По привычке Фарадей везде путешествовал со своей аптечкой. Теперь он благодарил Бога, что эта привычка не подвела его и в пустыне. Войдя в палатку, он увидел восемь обеспокоенных человек у походной кровати, на которой лежал пожилой джентльмен с белыми усами. Он спал, дыхание его было прерывистым. Все посмотрели на Фарадея, а когда он им сказал, что он врач, радостно закричали.
Он опустился возле больного и попросил всех освободить палатку. Казалось, они обрадовались возможности выбраться на свежий сумеречный воздух. Но одна молодая женщина осталась. У нее были такие изумительно белые, как платина, волосы, каких Фарадей в жизни своей не видел. Она, казалось, не замечала присутствия Фарадея и продолжала сидеть возле кровати больного, держа его за слабую руку.
Пока Фарадей открывал аптечку и доставал стетоскоп, он внимательно изучал лицо пожилого мужчины. Поскольку все остальные члены группы были молоды и выглядели как студенты, он догадался, что это профессор Делафилд, который приехал на восток изучать индейские пиктографии. Что произошло и почему он оказался в таком состоянии?
– Мы не знаем, что с ним такое, – пробормотала молодая женщина, предугадав вопрос Фарадея, и продолжала неотрывно смотреть на профессора. – Все началось со слабости и удушья. Мы работали в каньоне. – Она подняла голову, и Фарадей заглянул в самые голубые глаза на свете. – Профессор продолжал работать, но с каждым днем становился все слабее и слабее, потом он уже не мог вставать с постели. Мы послали за доктором в Барстоу, но его там не оказалось. Профессор слишком слаб, его нельзя было перевозить. Спасибо Господу, вы здесь.

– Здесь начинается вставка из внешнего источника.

/-- A register of the feed monitors. -/
def feedReg (s : State) (off : Nat) : Word32 :=
  let feed (f : Feed) : Word32 := word (bitAt f.inUse 31 + bitAt f.integrity 30 + f.dVolts.toNat * 2 ^ 20 + f.dAmps.toNat * 2 ^ 10)
  let base (f : Feed) : Word32 := word (match f.base with | some b => 2 ^ 31 + b.toNat | none => 0)
  match off with
  | 0x000 => feed (getFeed s 0)
  | 0x004 => feed (getFeed s 1)
  | 0x008 => word s.pwr.feedCause.toNat
  | 0x00C => word s.pwr.feedMask.toNat
  | 0x010 => base (getFeed s 0)
  | 0x014 => base (getFeed s 1)
  | _ => 0

/-- A register of the chip power block. -/
def powerReg (s : State) (off : Nat) : Word32 :=
  if off = 0 then word (s.pwr.inrush.toNat * 2 ^ 16 + s.pwr.railLimit.toNat)
  else match slotOf 0x100 4 90 off with
  | some i => word (tblGet 0 s.pwr.cur i).toNat
  | none => 0

/-- A register of a sensor. -/
def sensorReg (s : State) (i off : Nat) : Word32 :=
  let x := getSensor s i
  match off with
  | 0x000 => thmTempWord x
  | 0x004 => word (bitAt x.distrusted 3 + bitAt x.shutdown 2 + bitAt x.throttle 1 + b2n x.warning)
  | 0x008 => word x.cause.toNat
  | 0x00C => word x.causeMask.toNat
  | _ => 0

/-- THM_WEAR: the count, and its share of the 20,000 cycles in hundredths of a percent (R441). -/
def wearWord (s : State) (i : Nat) : Nat :=
  let n := (getWear s i).count
  min 0xFFFF (n * 10000 / 20000) * 2 ^ 16 + min 0xFFFF n

/-- A register of the chip thermal block. -/
def thermalReg (s : State) (off : Nat) : Word32 :=
  match off with
  | 0x000 => word (bitAt s.thm.held 31 + min 3 (recentRestarts s) * 2 ^ 28 + s.thm.shutdowns.toNat)
  | 0x008 => word (s.thm.thetaX.toNat * 2 ^ 16 + s.thm.thetaC.toNat)
  | _ => match slotOf 0x010 4 3 off with
    | some i => word (wearWord s i)
    | none => 0

/-! ### Security and the entropy source (R479, R480) -/

/-- A register of the security block. -/
def secReg (s : State) (off : Nat) : Word32 :=
  let x := s.sec
  let used (c : Nat) : Nat := (arbWords x.otp c).length
  match off with
  | 0x000 => word (bitAt (decide (used 1 ≥ 256)) 23 + bitAt (decide (used 0 ≥ 256)) 22 + bitAt x.frozen 21 + bitAt x.purging 20
      + bitAt x.otp.purgeDone 19 + bitAt x.slot 18 + ownerSlot x.otp * 2 ^ 16 + x.otp.policy.toNat * 2 ^ 8 + x.level.toNat * 4
      + lifecycle s)
  | 0x004 => word x.cause.toNat
  | 0x008 => word x.causeMask.toNat
  | 0x010 => word (arbValue x.otp 0)
  | 0x014 => word (arbValue x.otp 0 / 2 ^ 32)
  | 0x018 => word (arbValue x.otp 1)
  | 0x01C => word (arbValue x.otp 1 / 2 ^ 32)
  | 0x020 => word (used 1 * 2 ^ 16 + used 0)
  | _ =>
    match slotOf 0x040 4 8 off, slotOf 0x100 4 128 off with
    | some i, _ => word ((Config.freeBits256 x.nonce).toNat >>> (32 * i))
    | _, some i => word ((getMeas s (i / 16)).toNat >>> (32 * (i % 16)))
    | _, _ => 0

/-- A register of the entropy source. -/
def rngReg (s : State) (off : Nat) : Word32 :=
  if off = 0 then word (bitAt s.sec.rngValid 31 + bitAt s.sec.rngFail 30 + s.sec.rngBlocks.toNat)
  else match slotOf 0x040 4 16 off with
  | some w => rngWord s w
  | none => 0

/-! ### The cause tree (R491 to R493, R501) -/

/-- Whether a cause register holds an unmasked bit. -/
def unmasked {n : Nat} (cause mask : BitVec n) : Bool := decide (cause &&& ~~~mask ≠ 0)

/-- Whether the core of a site holds an unmasked cause. -/
def siteCause (s : State) (site : Nat) : Bool :=
  match coreAt s site with
  | some c => blockPowered s 3 (site / 54) (site % 54) && unmasked (getCore s c).regs.cause (getCore s c).regs.causeMask
  | none => false

/-- Whether a slice does. -/
def sliceCause (s : State) (n : Nat) : Bool :=
  let x := getSlice s n
  blockPowered s (1 + sliceDie n) (sliceRegion n) (n % 54) && (unmasked x.cause x.causeMask || unmasked x.redCause x.redMask)

/-- A source vector over 54 sites. -/
def raisedBits (f : Nat → Bool) : Nat := ((List.range 54).filter f).foldl (fun w i => w + 2 ^ i) 0

/-- Whether a sensor holds an unmasked cause. -/
def sensorCause (s : State) (i : Nat) : Bool := unmasked (getSensor s i).cause (getSensor s i).causeMask

/-- RGN_CAUSE of a region controller (0 to 23) or an edge controller (24 to 27). -/
def rgnCause (s : State) (n : Nat) : Nat :=
  let r := getRgn s n
  let any (m : Nat) (f : Nat → Bool) : Bool := (List.range m).any f
  bitAt r.genDropSet 6 +
  (if n < 24 then
    bitAt (any 4 fun j => s.boot.portCause.contains (4 * n + j)) 5 + bitAt (any 4 fun l => sensorCause s (24 * l + n)) 4
      + bitAt (unmasked (getFp s n).cause (getFp s n).causeMask) 3
      + bitAt (any 54 fun i => sliceCause s (1296 + 54 * n + i)) 2
      + bitAt (any 54 fun i => sliceCause s (54 * n + i)) 1
      + b2n (any 54 fun i => siteCause s (54 * n + i))
  else
    let d := n - 24
    bitAt (sensorCause s (96 + d)) 11 + bitAt (s.boot.ucieCause.contains d) 9
      + bitAt (any 12 fun k => unmasked (getLink s (12 * d + k)).cause (getLink s (12 * d + k)).causeMask) 10
      + bitAt (any 3 fun k => unmasked (getStack s (3 * d + k)).cause (getStack s (3 * d + k)).causeMask) 8)

/-- RGN_SRC_MISC. -/
def rgnMisc (s : State) (n : Nat) : Nat :=
  let sum (m lo : Nat) (f : Nat → Bool) : Nat := ((List.range m).filter f).foldl (fun w i => w + 2 ^ (lo + i)) 0
  if n < 24 then sum 4 4 (fun j => s.boot.portCause.contains (4 * n + j)) + sum 4 0 fun l => sensorCause s (24 * l + n)
  else
    let d := n - 24
    sum 12 12 (fun k => unmasked (getLink s (12 * d + k)).cause (getLink s (12 * d + k)).causeMask)
      + sum 3 8 fun k => unmasked (getStack s (3 * d + k)).cause (getStack s (3 * d + k)).causeMask

/-- CHIP_ALERT_SUM (R492). -/
def alertSum (s : State) : Nat :=
  ((List.range 28).filter fun n => decide (BitVec.ofNat 12 (rgnCause s n) &&& ~~~(getRgn s n).causeMask ≠ 0)).foldl
      (fun w n => w + 2 ^ n) 0
    + bitAt (unmasked s.net.cause s.net.causeMask) 32 + bitAt (unmasked s.reg.cause s.reg.causeMask) 33
    + bitAt (unmasked s.clk.cause s.clk.causeMask) 34 + bitAt (unmasked s.sec.cause s.sec.causeMask) 35
    + bitAt (unmasked s.pwr.feedCause s.pwr.feedMask) 36 + bitAt (unmasked s.mgt.cause s.mgt.causeMask) 37

/-- Bit `b` of CHIP_ALERT_SUM where it is not masked: the level of APLIC source b + 1 (R365). -/
def aplicLevel (s : State) (b : Nat) : Bool :=
  (alertSum s).testBit b && !((s.mgt.alertMaskLo.toNat + s.mgt.alertMaskHi.toNat * 2 ^ 32).testBit b)

/-- Whether ALERT_N is driven low: an unmasked bit, once MP firmware runs (R492). -/
def alertDriven (s : State) : Bool := s.pins.alertLive && (List.range 38).any (aplicLevel s)

/-- Common registers of region and edge controllers (R501). -/
def controllerReg (s : State) (n off : Nat) : Word32 :=
  let v (f : Nat → Bool) : Nat := if n < 24 then raisedBits f else 0
  match off with
  | 0x000 => word (rgnCause s n)
  | 0x004 => word (getRgn s n).causeMask.toNat
  | 0x010 => word (v fun i => siteCause s (54 * n + i))
  | 0x014 => word (v (fun i => siteCause s (54 * n + i)) / 2 ^ 32)
  | 0x018 => word (v fun i => sliceCause s (54 * n + i))
  | 0x01C => word (v (fun i => sliceCause s (54 * n + i)) / 2 ^ 32)
  | 0x020 => word (v fun i => sliceCause s (1296 + 54 * n + i))
  | 0x024 => word (v (fun i => sliceCause s (1296 + 54 * n + i)) / 2 ^ 32)
  | 0x028 => word (rgnMisc s n)
  | _ => 0

/-- RGN_SWARM_MISS[w] of a region (R418). -/
def missWord (s : State) (n w : Nat) : Nat :=
  ((List.range 4).map fun j =>
    let e := getSite s (54 * n + 4 * w + j)
    if 4 * w + j < 54 ∧ e.enable then ((missing s e).foldl (fun a c => a + 2 ^ c) 0) * 2 ^ (8 * j) else 0).sum

/-- A register of a region controller. -/
def rgnReg (s : State) (n off : Nat) : Word32 :=
  if off = 0x280 then tblGet 0 s.swarm.drops n
  else if off = 0x300 then (getRgn s n).genDrop
  else match slotOf 0x100 4 54 off, slotOf 0x200 4 14 off with
  | some i, _ =>
    let e := getSite s (54 * n + i)
    word (bitAt e.enable 31 + bitAt e.done 30 + bitAt e.failed 29 + e.sect.toNat)
  | _, some w => word (missWord s n w)
  | _, _ => controllerReg s n off

/-- A register of the swarm injector. -/
def swarmReg (s : State) (off : Nat) : Word32 :=
  match off with
  | 0x100 => word (bitAt (decide (s.swarm.op ≠ 0)) 31 + s.swarm.loadId.toNat)
  | 0x104 => word (bitsOf s.swarm.list.toNat 31 6 * 64)
  | 0x108 => word (bitsOf s.swarm.list.toNat 47 32)
  | _ => 0

/-! ### Management and the module (R73, R500, R518) -/

/-- A budget that reads as a number: the activity's reset value where none has been written (R497, R500). -/
def bgBudget (s : State) (i : Nat) : Nat :=
  if i = 0 ∨ i = 2 ∨ i = 5 then 0
  else (tblGet (match i with | 1 => 256 | 3 => 200 | 4 => 50 | 6 => 1024 | _ => 100) s.mgt.bgBudget i).toNat

/-- A register of the management block. -/
def mgtReg (s : State) (off : Nat) : Word32 :=
  let m := s.mgt
  match off with
  | 0x000 => word (alertSum s)
  | 0x004 => word (alertSum s / 2 ^ 32)
  | 0x008 => m.alertMaskLo
  | 0x00C => m.alertMaskHi
  | 0x010 => word m.cause.toNat
  | 0x014 => word m.causeMask.toNat
  | 0x018 => m.stepInt
  | 0x020 => word m.time
  | 0x024 => m.timeHiLatch
  | 0x040 => word (m.lost.toNat * 2 ^ 16 + (m.nextSeq - 1).toNat % 2 ^ 16)
  | 0x044 => m.logSel
  | _ =>
    match slotOf 0x060 4 8 off, slotOf 0x080 4 8 off, slotOf 0x0A0 4 8 off with
    | some w, _, _ => match m.logData with
      | some e => word (leNat ((entryLog e).drop (4 * w) |>.take 4))
      | none => 0
    | _, some i, _ => tblGet 0 m.bgStat i
    | _, _, some i => word (bgBudget s i)
    | _, _, _ => 0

Как странно было слышать слова благодарности Богу за то, что он привел им человека, чью душу терзали демоны! Но откуда было знать этому прелестному созданию, какие злые духи осаждали его душу? И как он мог сказать ей, что он больше не верит в свою силу исцеления, потому что Бог повернулся к нему спиной?
Фарадей приступил к работе и методично, как его учили, начал осматривать больного: он отметил цвет лица и состояние кожи, прощупал пульс – все было в норме. Никаких признаков инфекции и сердечного приступа. Никаких видимых причин для такого состояния. Что же вызывало слабость и удушье?
Фарадей вынул из своей сумки медицинский инструмент, купленный в Бостоне накануне отъезда. Это последнее изобретение науки называлось «сфигмоманометр». Он видел этот отличный диагностический инструмент в деле в университете Джонса Хопкинса и решил приобрести аппарат.
Когда он обмотал манжет вокруг предплечья пожилого мужчины, молодая женщина спросила:
– Что вы делаете?
– Измеряю кровяное давление. Это поможет мне понять, что у него происходит внутри.
Она с любопытством наблюдала, как он надувает манжет с помощью резиновой груши и слушает через стетоскоп, пока манжет сдувался. Показания на маленьком измерительном приборе взволновали его, поэтому он решил повторить процедуру. После четырех попыток Фарадей понял, что показания были верными: кровяное давление этого человека было пугающе низким.
– Сколько ему лет? – спросил он, снова заглянув в ее голубые глаза.
– Шестьдесят семь. Но у него всегда было крепкое здоровье. Никогда он не болел больше одного дня.
Веки пожилого человека задрожали, и он открыл глаза.
– Элизабет?..
– Я здесь, профессор.
Фарадея по-прежнему интересовало его удушье.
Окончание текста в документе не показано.